I'm still learning assembly and C, but now, I'm trying to understand how the compiler works. I have here a simple code:
int sub()
{
return 0xBEEF;
}
main()
{
int a=10;
sub();
}
Now I know already how the CPU works, jumping into the frames and subroutines etc.
What i don't understand is where the program "store" their local variables. In this case in the main's frame?
Here is the main frame on debugger:
0x080483f6 <+0>: push %ebp
0x080483f7 <+1>: mov %esp,%ebp
0x080483f9 <+3>: sub $0x10,%esp
=> 0x080483fc <+6>: movl $0xa,-0x4(%ebp)
0x08048403 <+13>: call 0x80483ec <sub>
0x08048408 <+18>: leave
0x08048409 <+19>: ret
I have in "int a=10;" a break point that's why the the offset 6 have that arrow.
So, the main's function starts like the others pushing the ebp bla bla bla, and then i don't understand this:
0x080483f9 <+3>: sub $0x10,%esp
=> 0x080483fc <+6>: movl $0xa,-0x4(%ebp)
why is doing sub in esp? is the variable 'a' on the stack with the offset -0x4 of the stack pointer?
just to clear the ideas here :D
Thanks in advance!
0x080483f9 <+3>: sub $0x10,%esp
You will find such an instruction in every function.

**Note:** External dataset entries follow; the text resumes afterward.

-- ==== Sys2Proof/Machine/Boot.lean ====
section
/-! DEFINITION. Resets and starts (chapters 05, 16, 21): what a reset loses, the power-fail sequence and the orderly
shutdown, the boot steps B0 to B14 with their ledger, Pilot-light mode, and log C5h. -/

namespace Sys2Proof.Machine

/-! ## What a reset loses (R168 to R171, R413, R422, R450, log 30) -/

/-- Front end and flight: controllers, connections, commands and waiting work go; carriers and log C1h stay (R104). -/
def State.loseFront (s : State) : State :=
  { s with
    fe := { s.fe with ctrls := [], conns := [], qpFree := Figure.queuePairs, rrLast := none, rrUsed := 0, hellos := [], handshakes := 0,
                      listening := false, jobs := [], heldAdm := [], admEntries := [], ctxWait := [], miReplies := [] },
    fl := { s.fl with cmds := [], bucketQ := [], carriers := s.fl.carriers.map fun (k : Carrier) => { k with queue := none }, kvStopped := false,
                      curtain := false, sanitize := if s.fe.jobs.any (·.what == 2) then 0 else s.fl.sanitize },
    va := { s.va with rate := s.va.rate.map RateClass.fresh } }

/-- Reservations that never committed give their bytes back to the wear bank (R169, R197). -/
def State.loseReservations (s : State) : State :=
  let gs := (s.fl.cmds.filter fun c => c.granule.isSome && c.seq.isNone).map (·.granules) ++ (s.og.fills.filter (·.granule.isSome)).map (·.granules)
  gs.foldl (fun s n => s.modMd fun m => m.refund (32 * n)) s

/-- HBM3 and the caches go. The index is as it stood until B7 applies the journal to what its base holds of the keys in it (R131, R171,
log 30). Records committed and waiting for the twin are held; reservations that never committed are free (R169, R171). -/
def State.loseStores (s : State) : State :=
  { s with
    ix := { s.ix with lost := [false, false], rebuilding := false, pages := [], stackErrors := [], present := false, spillCache := [] },
    mc := {},
    wx := { s.wx with waiters := [], copies := [], streams := [], failing := none, heldRecs := s.wx.heldRecs ++ s.wx.pend, pend := [], condensing := false,
                      ring := s.wx.ring.filter fun (g : Nat × Nat) => s.wx.staged.any fun (p : Nat × StoredRec) => p.1 == g.1 },
    md := { s.md with readCache := [], gcMode := 0, victim := none, victimU := none, gcCopied := 0, gcAdmitted := 0, patrolFast := true,
                      patrolProgress := 0,
                      bands := s.md.bands.map fun (b : Band) =>
                        { b with read := 0,
                                 state := if b.state = 4 && !(s.md.secdel.any fun j => b.number ∈ j.bands) then 3 else b.state } },
    ky := { s.ky with cache := [], kek := [], kekPresent := false, signOff := false, hashBusy := 0 },
    cam := { s.cam with entries := [], copy := [], dir := [], counters := [], parityBad := [], actErr := [], copyBad := [], fromCopy := 0,
                        toCopy := 0, parityHits := 0, lastSweep := 0, cacheHits := 0, loaded := false } }

/-- The links to the twin, to origins, to the chain and to the network go (R273, R292, R306, R474). -/
def State.loseLinks (s : State) : State :=
  { s with
    tw := { s.tw with reached := false, lost := false, missed := 0, lastPoll := none, candidate := false, fenced := false,
                      localOk := false, drain := 0, drainReq := none, impaired := false, staleConfirmed := false,
                      confirmDue := false, hbStopped := false, repairs := [], unasked := [], absents := [], sendForm := 0, dropWaits := false, dropped := 0,
                      resyncing := false, resyncSeen := [],
                      resyncTags := [], inbound := [], sending := [], unsent := [], sentAt := [], rtts := [], lateJoin := none, changing := false,
                      st := ({ s.tw with sendForm := 0, resyncing := false, fenced := false, candidate := false, lost := false } : Twin).restState,
                      witnessState := if s.tw.witnessMode = 0 then 0 else 2,
                      attachReq := s.tw.attachReq.map fun (x : Bytes × Nat × Option MsgReq) => (x.1, x.2.1, none) },
    og := { s.og with fills := [], neg := [], deletes := [],
                      paths := (s.og.paths.filter (!·.retired)).map fun (p : OriginPath) => { p with isOpen := false, retryDelayS := 1 } },
    sk := { s.sk with st := 0, role := 0, beacon := 255, members := 0, tokenRot := 0, lap := 0, flags := 0, replica := [],
                      disabledGlobal := [], cache := [], pending := [], outbox := [], sent := none, rows := [], wins := [],
                      electing := false, electLaps := 0, ringUp := false, change := none, joining := 0, views := [], primarySeen := [], flushDue := false, gather := 0 },
    pt := { s.pt with a := { cfg := s.pt.a.cfg, ifs := s.pt.a.ifs, cnt := s.pt.a.cnt }, b := { cfg := s.pt.b.cfg, ifs := s.pt.b.ifs, cnt := s.pt.b.cnt } } }
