-- ==== Sys2Proof/Machine/Module.lean ====
section
/-! DEFINITION. Module hardware (chapter 21, R208, R417 to R420, R463): supplies and power disable, temperature sensors and what
they cause, and the control loops. -/

namespace Sys2Proof.Machine

/-! ## Supplies (R420, R533, R534, R537) -/

/-- The load goes off before B4, or after the orderly power-down; a freeze loses its latch with the power (R477, R534). -/
def State.loadOff (s : State) : State :=
  let early := s.pw.phase == .starting && decide (s.pw.curStep ≤ 4)
  let s :=
    if s.alive && !early || s.pw.phase == .fatal then s.orderly
    else if s.pw.phase == .frozen then s.loseVolatile.modCk fun k => { k with fzCause := 0 }
    else s.loseVolatile
  s.modPw fun p => { p with load := false, cfs := false, phase := .off }

/-- PWR_DIS_RISE (R534). -/
def execPwrDisRise (s : State) : Res :=
  finishReset s (if s.pw.pwrDis then s else (if s.pw.load then s.loadOff else s).modPw fun p => { p with pwrDis := true })

/-- PWR_DIS_FALL: the load is on again, unless a shutdown temperature holds it off, and a start falls due (R534, R537). -/
def execPwrDisFall (s : State) : Res :=
  finish s (
    if !s.pw.pwrDis then s
    else
      let s := s.modPw fun p => { p with pwrDis := false, load := !p.thermalHold }
      if s.pw.load then s.startDue 1 else s)

/-- HOT_SWAP_OVERCURRENT: the power-fail sequence and a fault context; the stage tries again, and 12 V above 11.4 V then starts the
drive (R167, R533, log 38). -/
def execHotSwapOvercurrent (s : State) : Res :=
  finishReset s (
    if !s.pw.p12v then s
    else
      let p (i : Nat) : Nat := Config.eventParam "Hot-swap overcurrent" i s.free
      let s := s.whenB (s.pw.phase != .frozen) fun s =>
        s.recordEvent 0x10 (codeOf 0x10 "Hot-swap overcurrent") (max 4 (sevOf "Hot-swap overcurrent")) (p 0) (p 1) (p 2)
      s.trip)

/-- AUX_SUPPLY_LOSS: recorded by a running drive, whose service goes on (R533). -/
def execAuxSupplyLoss (s : State) : Res :=
  finish s (
    let s := (s.modPw fun p => { p with aux := false }).rail
    if s.alive then s.event 0x10 "Auxiliary supply lost" else s)

/-- AUX_SUPPLY_GOOD: the endpoint answers, and a drive whose 12 V is good starts (R420, R421). -/
def execAuxSupplyGood (s : State) : Res :=
  finish s (
    let s := (s.modPw fun p => { p with aux := true }).rail
    if s.pw.phase == .off || s.pw.phase == .tripped then s.startDue 1 else s)

/-- JUNCTION_COMPARATOR_TRIP switches the hot-swap stage off, and the trip of R167 follows, except during a freeze (R474, R537). -/
def execJunctionComparatorTrip (s : State) : Res :=
  finishReset s (
    let s := s.modPw fun p => { p with hotSwap := false, junctionHold := true }
    if s.pw.p12v then s.trip else s)

/-- JUNCTION_COMPARATOR_CLEAR: the stage may switch on again (R537). -/
def execJunctionComparatorClear (s : State) : Res := finish s (s.modPw fun p => { p with hotSwap := true, junctionHold := false })

/-! ## Temperatures (R208, R463, R536, R537) -/

/-- Critical and shutdown limits of the sensors in 0.1 °C (R536). -/
def criticalLimits : List Int := [950, 900, 900, 750, 750, 850, 1050, 500]
def shutdownLimits : List Int := [1050, 1000, 1000, 820, 820, 950, 1200, 600]

/-- Whether any reading is at or above its limit. -/
def atLimit (readings limits : List Int) : Bool := (readings.zip limits).any fun (r : Int × Int) => decide (r.2 ≤ r.1)

/-- The bin of a reading: 5 °C each from −40 °C, the first and the last taking what lies beyond (R208). -/
def tempBin (t : Int) : Nat := min 32 ((t + 400).toNat / 50)

/-- One more second in the bin of each sensor (R208). -/
def Power.history (p : Power) : Power :=
  { p with tempHist := (p.tempHist.zip p.sensors).map fun (h : List Nat × Int) => modAt h.1 (tempBin h.2) (· + 1) }

/-- Readings with the offsets of the calibration in force, items 0300h + n (R482, R536). -/
def State.calibrated (s : State) (raw : List Int) : List Int := (raw.zipIdx).map fun (r : Int × Nat) => r.1 + s.ck.inForce (0x300 + r.2)

/-- Sensors beyond a Temperature Threshold (R65, R536). -/
def Power.beyond (p : Power) : List Bool :=
  ((p.sensors.zip p.overThr).zip p.underThr).map fun (x : (Int × Int) × Int) => decide (x.1.2 ≤ x.1.1) || decide (x.1.1 ≤ x.2)

/-- New readings; a sensor that passes one of its thresholds raises the SMART/health event (R65, R66, log 38). -/
def State.sense (s : State) (raw : List Int) : State :=
  let old := s.pw.beyond
  let s := s.modPw fun p => { p with sensors := if raw.length = 8 then s.calibrated raw else p.sensors }
  s.whenB ((old.zip s.pw.beyond).any fun (x : Bool × Bool) => !x.1 && x.2) fun s => s.notifyAll .smartHealth

/-- A shutdown temperature: the orderly power-down, and the load off until the drive has cooled (R463, R537). -/
def State.shutdownHot (s : State) : State :=
  ((s.autoEvent 2 "Shutdown temperature").orderly).modPw fun p =>
    { p with thermalHold := true, load := false, cfs := false, phase := .off }

/-- A critical temperature: PS2 limits and the SMART temperature warning (R463, R537). -/
def State.limitHot (s : State) : State :=
  if s.pw.critical then s
  else ((s.modPw fun p => ({ p with critical := true, tempWarning := true }).settle).autoEvent 1 "Critical temperature").notifyAll .smartHealth

/-! ## Control loops (R417 to R419) -/

/-- The input power limit of a power state, in watts (R459). -/
def psLimit : Nat → Nat
  | 0 => 70 | 1 => 55 | 2 => 40 | 3 => 9 | _ => 5

/-- The applied cap of the power loop, 0.1 W: the lower of PG_POWER_W and the power-state limit (R418). -/
def State.powerCap (s : State) : Nat := 10 * min s.mb.goalPower (psLimit s.pw.psNow)

/-- Whether a loop meets its goal; the 99th percentile of retrieval latency, which the model does not hold, is open (log 39). -/
def State.loopMet (s : State) (n w : Nat) : Bool :=
  match n with
  | 0 => decide (s.pw.inputPower ≤ s.powerCap)
  | 1 => decide (s.pw.hottest < 10 * s.mb.goalTemp)
  | 3 | 4 | 7 => s.mb.goalRead == 0 || w % 2 == 0
  | 8 => !s.lagging
  | _ => true

/-- Whether a loop that misses its goal has nothing left to give (state 02h). The power and thermal loops then withhold the whole media write
rate; of the others it is open (R419, log 39). -/
def State.loopSpent (s : State) (n w : Nat) : Bool := if n ≤ 1 then decide (100 ≤ s.md.throttle) else w % 2 == 1

/-- The rules of R418 by which a loop may be limited: of the power and thermal loops the power-fail sequence, the power-state and thermal
limits, of the others the wear governor, foreground GC, the patrol period and the guaranteed shares; which one is open (log 39). -/
def loopLimits (n : Nat) : List Nat := if n ≤ 1 then [167, 459, 463, 537] else [190, 196, 197, 199, 513]

/-- The patrol's pace, MB/s: what it reads of CLOSED bands in 4 days, twice that in the first pass of a start (R199). -/
def State.patrolRate (s : State) : Nat :=
  let bytes := ((s.md.bands.filter (·.state == 3)).map fun b => 32 * (b.fill + b.fillInt)).sum
  bytes * (if s.md.patrolFast then 2 else 1) / 345600 / 1000000

/-- The setting of a loop: the applied cap, the throttle, the accrual in GB per day, the share of the media write rate that GC takes, the
patrol's rate, the equalisation adjustments made, the table generation, the MiB of region 3 lent to the read cache, and the admitted
twin-asynchronous rate, which is open (R113, R190, R199, R329, R418, R419, log 39). -/
def State.loopSetting (s : State) (n w : Nat) : Nat :=
  match n with
  | 0 => s.powerCap
  | 1 => s.md.throttle
  | 2 => s.md.accrual / 1000000000
  | 3 => 100 - s.gcLeaves
  | 4 => s.patrolRate
  | 5 => s.pt.a.equal + s.pt.b.equal
  | 6 => s.md.retryGen
  | 7 => if s.ix.spill.isEmpty then 1024 / (if s.ix.half then 2 else 1) else 0
  | _ => w % 4294967296

/-- An event of a loop that is recorded at most once in a time. -/
def stale (s : State) (last : Option Nat) (seconds : Nat) : Bool :=
  !(last.any fun t => decide (s.mono < t + seconds * Figure.secondNs))

/-- One loop decides: its state, its setting with the count of changes, and their events (R419). -/
def State.decide1 (s : State) (n : Nat) : State :=
  let l := s.mb.loops.getD n {}
  let w (i : Nat) : Nat := (Config.freeWord (s.free + i)).toNat
  let st := if s.loopMet n (w 0) then 0 else if s.loopSpent n (w 1) then 2 else 1
  let set := s.loopSetting n (w 2)
  let changed := set != l.setting
  let sayChange := changed && stale s l.changeEvent 60
  let sayLimit := st == 2 && l.state != 2 && stale s l.limitEvent 3600
  let l' : Loop := { l with
    state := st, limitBy := if st = 2 then (loopLimits n).getD (w 3 % (loopLimits n).length) 0 else 0, setting := set, changes := l.changes + changed.toNat,
    lastTime := if changed then s.now else l.lastTime,
    changeEvent := if sayChange then some s.mono else l.changeEvent, limitEvent := if sayLimit then some s.mono else l.limitEvent }
  let s := { s with mb := { s.mb with loops := s.mb.loops.set n l' }, free := s.free + 4 }
  let s := s.whenB sayChange fun s => s.eventP 1 "Control loop setting changed" n l.setting set
  s.whenB sayLimit fun s => s.eventP 1 "Control loop limited" n l'.limitBy 0

/-- The power and thermal loops withhold more of the media write rate from stores while one of them misses its goal, and less while both meet
them; the steps are the drive's choice (R418, log 39). -/
def State.throttleStores (s : State) : State :=
  let step := 1 + (Config.freeWord s.free).toNat % 100
  s.spend.modMd fun m =>
    { m with throttle := if s.loopMet 0 0 && s.loopMet 1 0 then m.throttle - step else min 100 (m.throttle + step) }

/-- The link tuning of a port: the corrected codewords of the second are counted, and where their rate has risen since it was last adjusted
transmit equalisation is adjusted once more, which is recorded (R329; DESIGN CHOICE: when it is adjusted, log 39). -/
def State.tuneLink (s : State) (port : Nat) : State :=
  let p := s.port port
  if p.link.isNone then s.modPort port fun x => { x with fecRate := 0 }
  else
    let rate := (Config.freeWord s.free).toNat
    let s := s.spend.modPort port fun x =>
      { x with fecRate := rate, equal := x.equal + (decide (x.fecRate < rate)).toNat,
               cnt := { x.cnt with fecCorrected := x.cnt.fecCorrected + rate } }
    s.whenB (decide (p.fecRate < rate)) fun s => s.event (unitOfPort port) "Transmit equalisation adjusted"

/-- The loops run once a second: the input power of that second is what the supplies gave, and the retry tables may take a new
generation (R416 to R419). -/
def State.runLoops (s : State) : State :=
  let w := Config.freeWord s.free
  let s := { s with pw := { s.pw with inputPower := w.toNat % 65536 }, md := { s.md with retryGen := s.md.retryGen + w.toNat / 65536 % 2 },
                    free := s.free + 1 }
  let s := (s.throttleStores.tuneLink 0).tuneLink 1
  let s := s.whenB (decide (10 * s.mb.goalTemp ≤ s.pw.hottest)) fun s => s.autoEvent 0 "Thermal loop limits"
  (List.range 9).foldl State.decide1 s

/-- SENSOR_SAMPLE: once per second (R208, R417, R463, R537). -/
def execSensorSample (readings : List Int) (s : State) : Res :=
  finishReset s (
    if s.pw.phase == .frozen || !s.mb.endpoint then s
    else
      let s := s.sense readings
      if !s.alive then s
      else
        let s := s.modPw Power.history
        if atLimit s.pw.sensors shutdownLimits then s.shutdownHot
        else (s.whenB (atLimit s.pw.sensors criticalLimits) State.limitHot).runLoops)

/-- CRITICAL_CLEARED: 60 s below every critical limit end the PS2 limits and the warning, or, after a shutdown, the load is on and
a start falls due (R463, R537). -/
def execCriticalCleared (s : State) : Res :=
  finish s (
    if atLimit s.pw.sensors criticalLimits || s.pw.phase == .frozen then s
    else if s.pw.thermalHold then
      let s := s.modPw fun p => { p with thermalHold := false, tempWarning := false, load := !p.pwrDis }
      if s.pw.load then s.startDue 1 else s
    else if s.pw.critical then
      (s.modPw fun p => ({ p with critical := false, tempWarning := false }).settle).autoEvent 1 "Critical temperature ended"
    else s)

end Sys2Proof.Machine
end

Its purpose is to create a stack frame of the appropriate size so that the function can store its locals (remember that the stack grows backward!).
The stack frame is a little too big in this case. This is because gcc (starting from 2.96) pads stack frames to 16 bytes boundaries by default to account for SSEx instructions which require packed 128-bit vectors to be aligned to 16 bytes. (reference here).
=> 0x080483fc <+6>: movl $0xa,-0x4(%ebp)
This line is initializing a to the correct value (0xa = 10d). Locals are always referred with an offset relative to ebp, which marks the beginning of the stack frame (which is therefore included between ebp and esp).